There are many economic reasons why the cost of saving these jobs, however noble, outweighs the benefits. For one thing, it reportedly cost $7 million in tax breaks (paywall) to keep the jobs in Indiana. And if the Trump administration wants to make similar arrangements with companies across the country, it has its work cut out.

In November alone the manufacturing sector shed 4,000 jobs, the Bureau of Labor Statistics said today. At the same time, the economy as a whole gained 178,000 jobs in November, and the unemployment rate dropped to 4.6%, the lowest since 2007.

So far this year, the US has lost 60,000 manufacturing jobs.

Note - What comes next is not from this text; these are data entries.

/-- SENSED moves only at a marker read, and only to the region code, 1 to 999, that the marker read and the last accepted marker both
carry (the law of R123). -/
def Obligations.SensedMovesOnlyOnAConfirmingPair : Prop :=
  ∀ (c : Instr) (s t : State), exec c s = .next t → t.region.sensedValid = true →
    t.region.sensed ≠ s.region.sensed ∨ s.region.sensedValid = false →
      ∃ pixels meets m last, c = .markerRead ⟨pixels, meets⟩ ∧ decodeMarker (cellValues pixels) = some m ∧ s.region.lastMarker = some last ∧
        last.code = m.code ∧ t.region.sensed = m.code ∧ 1 ≤ m.code ∧ m.code ≤ 999

/-! ### Keys and checks -/

/-- Loading a key (R130, R131, R134): KEY_BEGIN fills the lowest EMPTY entry, KEY_CHUNK appends a body that is not yet whole, KEY_DISCARD
empties an entry that is neither in the area nor pending. Every other entry and the key area stay.

The chunk that completes a body is judged by its CRC-32 (R132): the key becomes STAGED when it matches, and CHECK_FAILED with KEY_STATE
when it does not. -/
def Obligations.KeysAreLoadedAndChecked : Prop :=
  (∀ (s : State) (tag : Byte) (id length offset : Half) (cls : Byte) (k : KeyClass) (check : Quad) (regions : List Half) (body : List Byte),
     s.AdmitsOpen tag → 1 ≤ body.length → body.length ≤ 512 →
       (∀ n, id ≠ 0 → KeyClass.ofNat? cls.toNat = some k → 16 ≤ length.toNat → length.toNat ≤ 1024 → regionListValid regions = true →
         s.keys.find id.toNat = none → s.keys.firstEmpty = some n →
           exec (.keyBegin .station tag id cls length check regions) s =
             .next ((s.setKeys
               { s.keys with
                 entries :=
                   s.keys.entries.set n
                     (some
                       { id := id.toNat, cls := k, length := length.toNat, check := check, regions := regionListGiven regions,
                         state := .loading, received := 0, body := [], offset := none, fixPending := false }) }).reply .station
               0x50 tag .ok (u8 n ++ id.bytes)).arbitrate) ∧
         (∀ n e, s.keys.find id.toNat = some (n, e) → e.inArea = false → offset.toNat = e.received →
           offset.toNat + body.length < e.length →
             exec (.keyChunk .station tag id offset body) s =
               .next ((s.setKeys
                 { s.keys with
                   entries :=
                     s.keys.entries.set n
                       (some { e with body := e.body ++ body, received := e.received + body.length }) }).reportKeyState
                 { e with body := e.body ++ body, received := e.received + body.length }
                 |>.reply .station 0x51 tag .ok
                   (id.bytes ++ u16 (e.received + body.length) ++ u8 e.state.code)).arbitrate) ∧
         (∀ n e, s.keys.find id.toNat = some (n, e) → e.inArea = false → e.fixPending = false →
           exec (.keyDiscard .station tag id) s =
             .next ((s.setKeys { s.keys with entries := s.keys.entries.set n none }).reply .station 0x52 tag .ok
               (id.bytes ++ u8 e.state.code)).arbitrate)) ∧
  (∀ (s : State) (tag : Byte) (id offset : Half) (body : List Byte) (n : Nat) (e : KeyEntry), s.AdmitsOpen tag → 1 ≤ body.length →
     body.length ≤ 512 → s.keys.find id.toNat = some (n, e) → e.inArea = false → offset.toNat = e.received →
       offset.toNat + body.length = e.length →
         (crc32 (e.body ++ body) = e.check →
             exec (.keyChunk .station tag id offset body) s =
               .next ((s.setKeys
                 { s.keys with
                   entries :=
                     s.keys.entries.set n
                       (some { e with body := e.body ++ body, received := e.length, state := .staged }) }).reply .station 0x51 tag
                 .ok (id.bytes ++ u16 e.length ++ [2])).arbitrate) ∧
           (crc32 (e.body ++ body) ≠ e.check →
             exec (.keyChunk .station tag id offset body) s =
               .next (((s.setKeys
                 { s.keys with
                   entries :=
                     s.keys.entries.set n
                       (some { e with body := e.body ++ body, received := e.length, state := .checkFailed }) }).report 0x78
                 (u16 e.id ++ [3] ++ Quad.bytes e.check ++ Quad.bytes (crc32 (e.body ++ body)))).reply .station 0x51 tag .ok
                   (id.bytes ++ u16 e.length ++ [3])).arbitrate))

From its peak in the late 1970s to today, more than 7 million factory jobs have disappeared; the economy as a whole has added more than 50 million jobs over the same period.

As a share of total jobs, manufacturing has been in decline for the better part of 70 years, thanks to automation, trade, and a host of other factors. Trump’s promise to bring back millions of manufacturing jobs through sheer force of will is unrealistic and impractical.

Carrier’s statement addressing its agreement with Trump suggests that it won’t hesitate to move more jobs abroad in the future. The deal they negotiated with the president-elect “in no way diminishes our belief in the benefits of free trade and that the forces of globalization will continue to require solutions for the long-term competitiveness of the US and of American workers moving forward.”